Baked Ziti (GF)

baked zitiI like to spend my Sunday afternoons cooking up some “make-ahead” meals for the week, in case we get home late from work or if we’re just feeling lazy and a heat-and-reheat will suffice. I decided to make a baked ziti with whatever cheese I had and some Marinara sauce. I love this dish – not only is it delicious, but it makes great leftovers – perfect for midweek lunches too.

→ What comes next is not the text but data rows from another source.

/-- CHRONO registers (17 Table 17.6). -/
def State.writeChrono (s : State) (p : Path) (a : Nat) (w : Word) : State :=
  let c := s.chr
  match a with
  | 0x5_0000 =>
    { s with chr := { c with xtStopped := c.xtStopped && !bit w 2, stepped := c.stepped && !bit w 3, lost := c.lost && !bit w 6 } }
  | 0x5_0040 | 0x5_0044 | 0x5_0048 => if s.setAllowed p then s.putChrono a w else s
  | 0x5_004C =>
    let s1 := if bit w 0 then s.chronoSet p else s
    if bit w 1 then s1.chronoSetAtPps p else s1
  | 0x5_006C =>
    let v := sx 32 w.toNat
    if c.mode = 2 || v < -200000 || 200000 < v then s else s.putChrono a w
  | _ => s.putChrono a w

/-- CH_CTRL (12 Table 12.9): the bits act in the order of the table. -/
def State.writeChCtrl (s : State) (c : Nat) (w : Word) : State :=
  let s1 := if bit w 0 then chStart c s else s
  let s2 := if bit w 1 then chStop c s1 else s1
  let s3 := if bit w 2 then chAbort c s2 else s2
  let s4 := if bit w 3 then chRestart c s3 else s3
  if bit w 4 then chResetIdx c s4 else s4

/-- What a write does where it does more than store the row's fields; `none` for every other register. -/
def State.writeSpecial (s : State) (p : Path) (a : Nat) (w : Word) : Option State :=
  match clearGroup a with
  | some g => some (if bit w 0 then s.clearCounters g else s)
  | none =>
    if a = 0x200 then some (s.writePace w)
    else if isPllCfg a then some (s.pllCfgWrite ((a - 0x1_0100) / 0x20) w)
    else if a = 0x1_0144 then some (s.sscWrite 2 w)
    else if a = 0x1_01A4 then some (s.sscWrite 5 w)
    else if 0x1_0300 ≤ a && a < 0x1_0340 then some (s.mclkWrite ((a - 0x1_0300) / 4) w)
    else if a = 0x2_0004 then some (s.powerRequest (fld w 0 2))
    else if a = 0x2_0200 then
      some { s with pwr := { s.pwr with monEvent := s.pwr.monEvent - (s.pwr.monEvent &&& w.toNat) } }
    else if a = 0x2_0444 then
      some { s with pwr := { s.pwr with thermBits := s.pwr.thermBits - (s.pwr.thermBits &&& w.toNat) } }
    else if a = 0x3_001C then some (s.stageWord w)
    else if a = 0x4_0024 then some { s with sec := { s.sec with debugUsed := s.sec.debugUsed && !bit w 1 } }
    else if a = 0x4_0108 then some (if bit w 0 then s.fuseProgram p else s)
    else if a = 0x4_0200 then some { s with mgmt := { s.mgmt with err := s.mgmt.err && !bit w 9 } }
    else if 0x5_0000 ≤ a && a < 0x6_0000 then some (s.writeChrono p a w)
    else if a = 0x6_000C then some (s.alertAck w)
    else if 0x6_00A0 ≤ a && a < 0x6_00B4 then
      some { s with flt := { s.flt with hist := clearMap s.flt.hist ((a - 0x6_00A0) / 4) w } }
    else if 0xA_0000 ≤ a && a < 0xA_1000 && a % 0x100 = 0x04 then some (scCmdWrite ((a - 0xA_0000) / 0x100) w s)
    else if 0xA_0000 ≤ a && a < 0xA_1000 && a % 0x100 = 0x10 then
      some (if bit w 0 then scFlush ((a - 0xA_0000) / 0x100) s else s)
    else if a = 0xA_2100 then some { s with trig := { s.trig with lost := s.trig.lost && !bit w 1 } }
    else if 0x10_1000 ≤ a && a < 0x10_3000 && a % 0x100 = 0x20 then some (s.writeChCtrl ((a - 0x10_1000) / 0x100) w)
    else if 0x10_1000 ≤ a && a < 0x10_3000 && a % 0x100 = 0x24 then
      some (chDoorbell ((a - 0x10_1000) / 0x100) (fld w 0 16) s)
    else if a = 0x20_0018 then some (if bit w 0 then pmFlush s else s)
    else if a = 0x20_0030 then some (resumeWrite w s)
    else if a = 0x20_0034 then some (cancelWrite w s)
    else if a = 0x40_0028 || a = 0x40_002C then
      let m := w.toNat * (if a = 0x40_0028 then 1 else 2 ^ 32)
      some { s with eph := { s.eph with stall := s.eph.stall - (s.eph.stall &&& m) } }
    else if 0x50_0000 ≤ a && a < 0xD0_0000 && a % 0x800 = 4 then
      some (psCtrl ((a - 0x50_0000) / 0x800) (bit w 0) (bit w 1) (bit w 2) s)
    else none
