-- ==== Sys2Proof/Machine/Image.lean ====
section
/-! DEFINITION. Loading a Leneno image (spec/02_leneno_image_and_start.md R45 to R57): the header's checks, the records in their
order, and the ARM record that ends the image. The bytes of an image in the staging region are read there; those of an NVM image
come with the command. -/

namespace Sys2Proof.Machine

/-! ## The header (R46, R47) -/

/-- MAGIC: 4C 4E 4E 4F. -/
def magicOk (h : List Byte) : Bool := ofBytesBE (slice h 0 4) == 0x4C4E4E4F

/-- The header's integer fields (Table 2.3). -/
def Header.ofBytes (h : List Byte) : Header :=
  { advanceSvn := leAt h 6 2 % 2 == 1, svn := leAt h 0x10 4, length := leAt h 0x14 4, buildId := leAt h 0x18 4
    keySlot := leAt h 0x1C 1, aesSlot := leAt h 0x1D 1 }

/-- Check 1, but for the placement. -/
def hdrFormatOk (h : List Byte) : Bool :=
  let f := Header.ofBytes h
  magicOk h && leAt h 4 2 == 1 && decide (leAt h 6 2 ≤ 1) && zerosAt h 0x1E 2 && zerosAt h 0x50 16 && zerosAt h 0xC0 64
    && zerosAt h 0x160 160 && pushLenOk f.length && decide (f.svn ≤ 127) && decide (f.keySlot ≤ 3)
    && (decide (f.aesSlot ≤ 3) || f.aesSlot == 0xFF)

/-- IMAGE_LENGTH equals PUSH_LEN for a staged image; an NVM image lies within an NVM whose density is known. -/
def State.placed (s : State) (f : Header) : Bool :=
  if 2 ≤ s.boot.src then f.length == (s.rget 0x3_0014).toNat
  else s.boot.nvm.density == 0 || decide (s.boot.slot * 2 ^ 28 + f.length ≤ s.boot.nvm.density)

/-- KEY_USE allows a slot from a bit up: a re-arm must have its bit (17 R432). -/
def State.keyUse (s : State) (b : Nat) : Bool := s.boot.rearm.isNone || bit (s.rget 0x4_0010) b

/-- The cause of the first check of Table 2.4 that fails, or 0. -/
def State.headerCause (s : State) (h : List Byte) : Nat :=
  let f := Header.ofBytes h
  let k := f.keySlot
  let a := f.aesSlot
  if s.boot.src < 2 && !magicOk h then 0xC
  else if !(hdrFormatOk h && s.placed f) then 1
  else if leAt h 8 4 != 0x5C01_9440 || leAt h 0xC 4 % 2 == 0 then 2
  else if !(s.keyValid k && !s.keyRevoked k && sha384 (slice h 0x60 96) == ofBytesBE (s.fuseBytes (12 * k) 48) && s.keyUse k) then 3
  else if !ecdsaOk (ofBytesBE (slice h 0x60 48), ofBytesBE (slice h 0x90 48)) (ofBytesBE (slice h 0x100 48))
      (ofBytesBE (slice h 0x130 48)) (sha384 (slice h 0 0x100)) then 4
  else if f.svn < s.rollback then 5
  else if !(a == 0xFF || (s.aesValid a && !s.aesRevoked a && s.keyUse (8 + a))) then 3
  else 0

/-- How the NVM is read after SFDP (R36): the interface of the boot source with the command of its parameter table, else 1S-1S-1S
with 0x13. -/
def nvmOf (src : Nat) (sfdp : Option Sfdp) : Nvm :=
  match sfdp with
  | some f =>
    match f.read with
    | some (c, d) => { mode := if src = 0 then .octal else .quad, code := c, dummy := d, density := f.density }
    | none => { Nvm.init with density := f.density }
  | none => Nvm.init

/-- The first location of an NVM is about to be read: the software reset pair, SFDP, and the enable sequence of 8D-8D-8D where it
is used (R36). -/
def State.nvmOpen (s : State) (sfdp : Option Sfdp) : State :=
  let v := nvmOf s.boot.src sfdp
  let s1 := { s with boot := { s.boot with nvm := v, fallback := v.mode == NvmMode.single } }
  s1.outs ([Out.nvmCommand 0x66, Out.nvmCommand 0x99, Out.nvmCommand 0x5A] ++ (if v.mode = NvmMode.octal then [Out.nvmOctal] else []))

/-- Bytes of an NVM image are read from an offset on, with the command that SFDP gave (R36); a staged image takes none. -/
def State.nvmRead (s : State) (off n : Nat) : State :=
  let v := s.boot.nvm
  if 2 ≤ s.boot.src then s else s.out (.nvmRead v.mode v.code v.dummy (s.boot.slot * 2 ^ 28 + off) n)

/-- The header of the straps' primary image is being read and checked: from the first microsecond tick of MEM_INIT until it has
passed or failed, STATE reads HEADER (R38 step 10; notes/assumptions/37.md). -/
def State.headerTick (s : State) : State :=
  let b := s.boot
  if s.live && b.phase == .memInit && b.load.isNone && decide (b.straps.bootSrc < 2) then
    { s with boot := { b with phase := .header, src := b.straps.bootSrc, slot := 0 } }
  else s

/-- Where the header of an image is awaited, and the state with its source and slot: the straps' primary while the memories are
zeroed, the location chosen before, or the new image of a re-arm. -/
def State.headerDue (s : State) : Option State :=
  let b := s.boot
  if !s.live || b.load.isSome then none
  else
    match b.phase with
    | .memInit => if b.straps.bootSrc < 2 then some { s with boot := { b with src := b.straps.bootSrc, slot := 0 } } else none
    | .header => if b.src < 2 || b.pushed then some s else none
    | .rearming =>
      match b.rearm with
      | some r =>
        if r.step == .image && (r.src < 2 || b.pushed) then
          some { s with boot := { b with src := r.src, slot := if r.src < 2 then 0 else 1 } }
        else none
      | none => none
    | _ => none

/-- The load of an image whose header has passed; the engine takes its copy of the key (17 R430). -/
def State.startLoad (s : State) (h : List Byte) : State :=
  let f := Header.ofBytes h
  let l : Load :=
    { hdr := f, index := 1, offset := 0x200, expect := ofBytesBE (slice h 0x20 48), wait := none, delay := none
      seenLock := false, lockBits := 0, ranges := [], saved := []
      key := if f.aesSlot = 0xFF then 0 else ofBytesLE (s.fuseBytes (56 + 8 * f.aesSlot) 32) }
  { s with boot := { s.boot with load := some l } }

/-- IMAGE_HEADER: `data` is what the NVM returns; `sfdp` is what its SFDP tables told, `none` where they are unreadable, and counts
at the primary location, where they are read (R36, R47). A re-arm from an NVM whose controller GATE_RUN stops fails with NVM (15
R404). -/
def imageHeader (data : List Byte) (sfdp : Option Sfdp) (s : State) : State :=
  match s.headerDue with
  | none => s
  | some s1 =>
    let staged := decide (2 ≤ s1.boot.src)
    let h := if staged then s1.rd stageBase 0x200 else slice data 0 0x200
    let dead := s1.boot.rearm.isSome && !staged && s1.gatedIn .run 8
    let s0 := { s1 with boot := { s1.boot with attempts := min 255 (s1.boot.attempts + 1), loadBytes := 0x200 } }
    let s2 := if dead || staged then s0 else (if s0.boot.slot = 0 then s0.nvmOpen sfdp else s0).nvmRead 0 0x200
    let cause := if dead then 0xC else s2.headerCause h
    if cause != 0 then s2.loadFail cause 0 0
    else
      let s3 := s2.startLoad h
      if s3.boot.phase = .rearming then s3
      else s3.setPhase (if s3.boot.memDone then .loading else .memInit)

/-! ## Records (R48 to R54) -/

/-- A record descriptor (Table 2.5). -/
structure RecDesc where
  typ : Nat
  flags : Nat
  rsv : Nat
  length : Nat
  target : Nat
  count : Nat
  next : Nat
  deriving DecidableEq, Repr

def readDesc (b : List Byte) : RecDesc :=
  { typ := leAt b 0 1, flags := leAt b 1 1, rsv := leAt b 2 2, length := leAt b 4 4, target := leAt b 8 4, count := leAt b 12 4
    next := ofBytesBE (slice b 16 48) }

/-- ENC and ZERO. -/
def RecDesc.enc (d : RecDesc) : Bool := nbit d.flags 0
def RecDesc.zero (d : RecDesc) : Bool := nbit d.flags 1

/-- Descriptor, stored payload and padding. -/
def RecDesc.total (d : RecDesc) : Nat := 64 + ceilDiv d.length 64 * 64

/-- The device address of a MEM_LOAD, if all its bytes lie in one space (Table 2.7). -/
def loadAddr (target count : Nat) : Option Nat :=
  let o := target % 2 ^ 28 * 256
  let within (base size : Nat) : Option Nat := if o + count ≤ size then some (base + o) else none
  match target / 2 ^ 28 with
  | 0 => within 0 (2 ^ 34)
  | 1 => within (2 ^ 34) (2 ^ 34 - 2 ^ 28)
  | 2 => within (vaultAt 0) (144 * 0x40_0000)
  | 3 => within (poolAt 0) (4 * 0x100_0000)
  | 4 => if o < 144 * 0x20_0000 && decide (o % 0x20_0000 + count ≤ 0x18_2000) then some (localAt 0 + o) else none
  | _ => none

/-- The flags that a TYPE allows, and its field limits (Table 2.6). An ARM record whose NEXT_HASH is not zero fails as a field
outside its limit: the spec names no cause (DESIGN CHOICE, notes/assumptions/39.md). -/
def RecDesc.fieldsOk (d : RecDesc) : Bool :=
  match d.typ with
  | 0x01 => decide (d.flags ≤ 1) && d.target == 0 && d.count % 8 == 0 && decide (8 ≤ d.count) && decide (d.count ≤ 65536)
  | 0x02 => decide (d.flags ≤ 1) && d.target % 4 == 0 && d.count % 4 == 0 && decide (4 ≤ d.count) && decide (d.count ≤ 65536)
  | 0x03 => decide (d.flags ≤ 2) && d.count % 256 == 0 && decide (256 ≤ d.count) && (loadAddr d.target d.count).isSome
  | 0x04 => d.flags == 0 && d.target == 0 && d.count == 16
  | 0x05 => d.flags == 0 && decide (d.target ≤ 1_000_000) && d.count == 0
  | 0x0E => d.flags == 0 && d.target == 0 && decide (d.length ≤ 2 ^ 24)
  | 0x0F => d.flags == 0 && decide (d.target < 64) && d.count == 0
  | 0x10 => d.flags == 0 && decide (d.target ≤ 1) && d.count == 0 && d.next == 0
  | _ => false

/-- The descriptor checks of R53 and R54. An ENC record in an image whose AES_SLOT is 0xFF fails here: the spec gives it no cause
(DESIGN CHOICE, notes/assumptions/40.md). -/
def RecDesc.ok (d : RecDesc) (l : Load) : Bool :=
  let e := l.offset + d.total
  d.rsv == 0 && d.fieldsOk
    && d.length == (if d.zero then 0 else if d.enc then d.count + 32 else d.count)
    && (!d.enc || l.hdr.aesSlot != 0xFF)
    && decide (e ≤ l.hdr.length) && ((e == l.hdr.length) == (d.typ == 0x10))
    && (!l.seenLock || d.typ == 0x0F || d.typ == 0x10)

/-- A range joined to a rising list of ranges; adjacent and overlapping ones merge (R56). -/
def addRange (g : Range) : List Range → List Range
  | [] => [g]
  | h :: r =>
    if g.hi < h.lo then g :: h :: r
    else if h.hi < g.lo then h :: addRange g r
    else addRange { lo := min g.lo h.lo, hi := max g.hi h.hi } r

/-- The record that is next fails the load. -/
def State.recordFail (s : State) (cause : Nat) : State :=
  match s.boot.load with
  | some l => s.loadFail cause l.index l.offset
  | none => s

/-- The record in progress, n bytes with its padding, is complete. -/
def State.recordDone (s : State) (n : Nat) : State :=
  match s.boot.load with
  | some l => { s with boot := { s.boot with load := some { l with index := l.index + 1, offset := l.offset + n, wait := none, delay := none } } }
  | none => s

def State.putLoad (s : State) (l : Load) : State := { s with boot := { s.boot with load := some l } }

/-- Records are taken: the memories are zeroed, and no WAIT or DELAY holds the load. -/
def State.recordDue (s : State) : Option Load :=
  match s.boot.load with
  | some l =>
    if s.live && (s.boot.phase == .loading || s.boot.phase == .rearming) && l.wait.isNone && l.delay.isNone then some l else none
  | none => none

/-- The bytes of the next record: n of them. -/
def State.recordBytes (s : State) (l : Load) (data : List Byte) (n : Nat) : List Byte :=
  if 2 ≤ s.boot.src then s.rd (stageBase + l.offset) n else slice data 0 n

/-- The plaintext of a record's payload, and whether its tag is right (R50). The 4 bytes after the nonce and the padding are
accepted whatever they hold: the spec names no check of them (DESIGN CHOICE, notes/assumptions/38.md). -/
def payloadOf (l : Load) (d : RecDesc) (b : List Byte) : List Byte × Bool :=
  if d.enc then gcmOpen (bytesLE 32 l.key) (slice b 64 12) (slice b 0 16) (slice b 80 d.count) (slice b (80 + d.count) 16)
  else (slice b 64 d.count, true)

/-- A MEM_LOAD is written as it arrives (R53). -/
def State.loadMem (s : State) (d : RecDesc) (pt : List Byte) : State :=
  match loadAddr d.target d.count with
  | some a => if d.zero then s.zero a (a + d.count) else s.wr a pt
  | none => s

/-- Step 13 begins with the first LOCK or ARM record: what its checks report is cleared (R481). -/
def State.step13 (s : State) (l : Load) (typ : Nat) : State :=
  if !l.seenLock && (typ == 0x0F || typ == 0x10) then
    let s1 := (((s.rput 0x9_0000 0).rput 0x40_0010 0).rput 0x20_0008 0).rput 0x10_0008 0
    { s1 with boot := { s1.boot with armCheck := 0 } }
  else s

/-- The next record, if it is of this TYPE: checked, read, and its hash and tag compared. A record whose descriptor fails ends the
load whatever its TYPE. Answers the load, the descriptor and the plaintext of an accepted record. -/
def State.takeRecord (s : State) (typ : Nat) (data : List Byte) : State × Option (Load × RecDesc × List Byte) :=
  match s.recordDue with
  | none => (s, none)
  | some l =>
    let d := readDesc (s.recordBytes l data 64)
    let s0 := (s.step13 l d.typ).nvmRead l.offset (if d.ok l then d.total else 64)
    let count (s : State) (n : Nat) : State := { s with boot := { s.boot with loadBytes := (s.boot.loadBytes + n) % 2 ^ 32 } }
    if !d.ok l then ((count s0 64).recordFail 1, none)
    else if d.typ ≠ typ then (s, none)
    else
      let b := s.recordBytes l data d.total
      let (pt, tag) := payloadOf l d b
      let s1 := if typ = 3 then (count s0 d.total).loadMem d pt else count s0 d.total
      if sha384 b ≠ l.expect then (s1.recordFail 6, none)
      else if !tag then (s1.recordFail 7, none)
      else
        let l1 := { l with expect := d.next }
        (s1.putLoad l1, some (l1, d, pt))

/-- The writes of a REG_WRITE or REG_BLOCK: every address against BAD_TARGET, then every one against LOCKED_TARGET, then all are
applied in order (R55, R64). -/
def State.applyWrites : List (Nat × Word) → State → State
  | [], s => s
  | (a, w) :: r, s =>
    match s.imageWrite a w with
    | (s1, none) => State.applyWrites r s1
    | (s1, some cause) => s1.recordFail cause

def State.regRecord (s : State) (d : RecDesc) (ws : List (Nat × Word)) : State :=
  if ws.any (fun e => badTarget e.1) then s.recordFail 8
  else if ws.any (fun e => (s.lockBroken e.1 e.2).isSome) then s.recordFail 0xB
  else (State.applyWrites ws s).recordDone d.total

/-- REG_WRITE: pairs of an address and a value. -/
def regWrite (data : List Byte) (s : State) : State :=
  match s.takeRecord 1 data with
  | (s1, some (_, d, pt)) =>
    s1.regRecord d ((List.range (d.count / 8)).map (fun i => (leAt pt (8 * i) 4, wd (leAt pt (8 * i + 4) 4))))
  | (s1, none) => s1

Trader Joe’s has a pretty decent price on gluten-free pasta; I had never tried brown rice pasta before, but I could hardly tell the difference. Especially since this recipe involves ooey-gooey cheese and a garlicky marinara sauce.

Baked Ziti (GF)

The ingredients:

    • 1 pound gluten-free ziti pasta
    • Kosher salt
    • 3 1/2 cups marinara sauce, recipe follows
    • 1/2 cup freshly grated Parmesan, divided
    • 1/4 cup grated pecorino romano
    • 4 oz. smoked mozzarella, shredded
    • 4 oz. smoked gouda, cubed
    • Freshly ground black pepper
    • Pinch of crushed red pepper or to taste
  • Marinara Sauce:
    • 2 tablespoons extra-virgin olive oil
    • 1/4 medium onion, diced (about 3 tablespoons)
    • 3 cloves garlic, chopped
    • 3 1/2 cups whole, peeled, canned tomatoes in puree, (one 28-ounce can), roughly chopped
    • Sprig of fresh thyme
    • Sprig of fresh basil
    • 2 teaspoons kosher salt
    • Freshly ground black pepper

     

The method:

  1. Preheat the oven to 400 degrees F. Bring a large pot of water to a boil, salt generously, and boil the pasta until al dente, tender but still slightly firm. Drain.
  2. In a large bowl, toss the cooked pasta with the marinara sauce, 1/4 cup of the Parmesan, the pecorino, and the cubed gouda and shredded mozzarella pieces. Season with the black pepper and red pepper to taste, and mix until well combined. Transfer the pasta to an oiled 9- x 13-inch baking dish. Cover the top of the pasta with pecorino and parmesan, and sprinkle with the remaining Parmesan. Bake until lightly browned and hot, about 30 minutes. Serve immediately.
  3. Heat the oil in a medium saucepan over medium-high heat. Saute the onion and garlic, stirring, until lightly browned, about 3 minutes. Add the tomatoes and the herb sprigs and bring to a boil. Lower the heat and simmer, covered, for 10 minutes.
  4. Remove and discard the herb sprigs. Stir in the salt and season with pepper to taste. Use now, or store covered in the refrigerator for up to 3 days, or freeze for up to 2 months.